The ITU’s Broadband Commission report, The Broadband Bridge: Linking ICT with Climate Action, is a good piece of advocacy – but can its prescriptions work? The premise of the report is simple enough: the Copenhagen Accord seeks a capping of emissions at 44 gigatonnes of CO2 by 2020, but that’s unlikely to be achieved. There’s a …
Telecommuting: The Problem is with your PHB
You know the one who thinks that 'working from home' is akin to skiving off.
The one who refuses to answer your emails unless he can see your head in your cubicle.(If you were in the office why would you send him an email (don't answer that...))

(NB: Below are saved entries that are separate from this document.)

/-- The instance of a domain that a core and its cluster lie in: 3 CORE, 2 CLUSTER, 1 DIE, 0 DEVICE (R43). -/
def instanceOf (d cluster core : Nat) : Nat := if d = 3 then core else if d = 2 then cluster else if d = 1 then cluster / 24 else 0
/-- Level units of a workgroup that have memory. -/
def recUnits (r : List Byte) : List Nat := (List.range 7).map (· + 1) |>.filter (fun n => recScope r n != 0 && recSize r n != 0)
/-- The domains that a workgroup's level units are bound to agree with a place (R43). Level 1 binds only where its unit's memory
stands already (R305). -/
def State.domainsOk (s : State) (k num cluster core : Nat) : Bool :=
  let l := s.launch k
  (List.range 7).all (fun i =>
    let n := i + 1
    let u := unitOfLevel l.record n num
    (n = 1 && !s.allocs.any (fun a => a.2.2.1 == k && a.2.2.2.1 == n && a.2.2.2.2 == u)) ||
      l.homes.all (fun h => h.1 != n || h.2.1 != u || h.2.2 == instanceOf (recDomain l.record n) cluster core))

/-! ### Scope memory -/

/-- Offsets of a storage of `size` bytes from `base` on at which `n` bytes are free (R77, R265): multiples of 4 KiB. -/
def State.freeOffsets (s : State) (base size n : Nat) (bad : Nat → Bool) : List Nat :=
  ((List.range (size / 4096)).map (· * 4096)).filter (fun o => decide (o + n ≤ size) &&
    s.allocs.all (fun a => decide (a.1 + a.2.1 ≤ base + o) || decide (base + o + n ≤ a.1)) &&
    !(List.range ((n + 0xFFFF) / 0x10000 + 1)).any (fun i => bad ((o + 0x10000 * i) / 0x10000) &&
      decide ((o + 0x10000 * i) / 0x10000 * 0x10000 < o + n)))
/-- One of several choices that no rule makes. -/
def State.choose (s : State) (xs : List Nat) : Option (State × Nat) :=
  if xs = [] then none else some (s.spend, xs.getD (Config.pick s.free % xs.length) 0)
/-- Storage given to a unit: filled with zeros (R43). -/
def State.giveUnit (s : State) (parts : List Nat) (n k lvl u : Nat) : State :=
  parts.foldl (fun s base => { s with mem := memZero s.mem base n, allocs := s.allocs ++ [(base, n, k, lvl, u)] }) s
/-- The reservation of a launch's node: its graph and node, and where it stands (R49). -/
def State.resvPlace (s : State) (k : Nat) : Option (Nat × Nat × Nat × Nat) :=
  match (s.launch k).graph with
  | none => none
  | some (gid, n) =>
    match tabFind s.monarch.graphs gid with
    | none => none
    | some g => (tabFind g.resv n).map (fun v => (gid, n, v.1, v.2.1))
/-- A place is that of the launch's reservation. -/
def State.atResv (s : State) (k cluster core : Nat) : Bool :=
  match s.resvPlace k with
  | some (_, _, c, o) => c == cluster && (recWide (s.launch k).record || o == core)
  | none => false
/-- A free reservation of the launch's node taken into use by a workgroup on its place (R49). -/
def State.useResv (s : State) (k cluster core w : Nat) : State :=
  match s.resvPlace k with
  | some (gid, n, _, _) => if s.atResv k cluster core then
      { s with monarch := { s.monarch with graphs := tabMod s.monarch.graphs gid (fun g => { g with
          resv := tabMod g.resv n (fun v => if v.2.2.isNone then (v.1, v.2.1, some w) else v) }) } }
    else s
  | none => s
/-- The memory of a level unit, where it has none yet (R43, R79, R265): storage that a reservation holds for the launch on this
place first. Log 54 (DEDUCED). -/
def State.allocUnit (s : State) (k num cluster core lvl : Nat) : Option State :=
  let r := (s.launch k).record
  let u := unitOfLevel r lvl num
  let size := recSize r lvl
  if s.allocs.any (fun a => a.2.2.1 == k && a.2.2.2.1 == lvl && a.2.2.2.2 == u) then some s
  else if u != ghostUnit && s.atResv k cluster core && s.allocs.any (fun a => a.2.2.1 == k && a.2.2.2.1 == lvl && a.2.2.2.2 == ghostUnit) then
    let mine := fun (a : Nat × Nat × Nat × Nat × Nat) => a.2.2.1 == k && a.2.2.2.1 == lvl && a.2.2.2.2 == ghostUnit
    let cleared := (s.allocs.filter mine).foldl (fun m a => memZero m a.1 a.2.1) s.mem
    some { s with
      mem := cleared
      allocs := s.allocs.map (fun a => if mine a then (a.1, a.2.1, k, lvl, u) else a) }
  else
    match recScope r lvl with
    | 3 => match s.choose (s.freeOffsets (scratchAt core 0) 0x40000 size (fun _ => false)) with
      | none => none
      | some (s, o) => some (s.giveUnit [scratchAt core o] size k lvl u)
    | 2 =>
      if recWide r then
        let bases := (List.range 4).map (fun l => sliceAt (4 * cluster + l) 0)
        let all := bases.map (fun b => s.freeOffsets b 0x40000 (size / 4) (fun _ => false))
        match s.choose ((all.getD 0 []).filter (fun o => all.all (fun x => x.contains o))) with
        | none => none
        | some (s, o) => some (s.giveUnit (bases.map (· + o)) (size / 4) k lvl u)
      else match s.choose (s.freeOffsets (sliceAt core 0) 0x40000 size (fun _ => false)) with
        | none => none
        | some (s, o) => some (s.giveUnit [sliceAt core o] size k lvl u)
    | _ =>
      let d := cluster / 24
      match s.choose (s.freeOffsets (chipAt d 0) (0x4000000 - 0x200000 * (s.die d).nslot) size
          (fun p => (s.die d).bad.contains p)) with
      | none => none
      | some (s, o) => some (s.giveUnit [chipAt d o] size k lvl u)
/-- The memory of every level unit of a workgroup. -/
def State.allocUnits (s : State) (k num cluster core : Nat) (lvls : List Nat) : Option State :=
  match lvls with
  | [] => some s
  | n :: r => match s.allocUnit k num cluster core n with
    | none => none
    | some s => s.allocUnits k num cluster core r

The one who despite all the emails saying 'great work' and exceeding all your agreed goals uses, 'your timekeeping is abysmal' as an excuse for not giving you a raise.
Anon as I work from home and I know my new boss (who is not a PHB) reads 'El Reg'.
Re: Telecommuting: The Problem is with your PHB
Agreed - telecommuting in one form or another has been around for couple of decades but has been hampered by "working from home = skiving" and "remote access gadgets are perks for the bosses, not the prols".
Similarly, video-conferencing has been around for a long time but, when some senior manager is whining about how he has to travel to the Far East yet again, the suggestion that he could instead use one of the under-utilised video conferencing suites will be about as welcome as a fart in a spacesuit. Even the climate conferences in Kyoto and Copenhagen saw hundreds of people travelling from various parts of the world instead of using conferencing technologies.
I too am pessimistic.
It is laughable that the ICT industry wants to feel good about itself by laying claim over any and all possible energy savings in every aspect of our profligate consumptive existence, whether from heating, travel, transport, and agriculture.
The dream that ICT will somehow lead to less consumption is utter fantasy.
It will not end well regardless of what is done.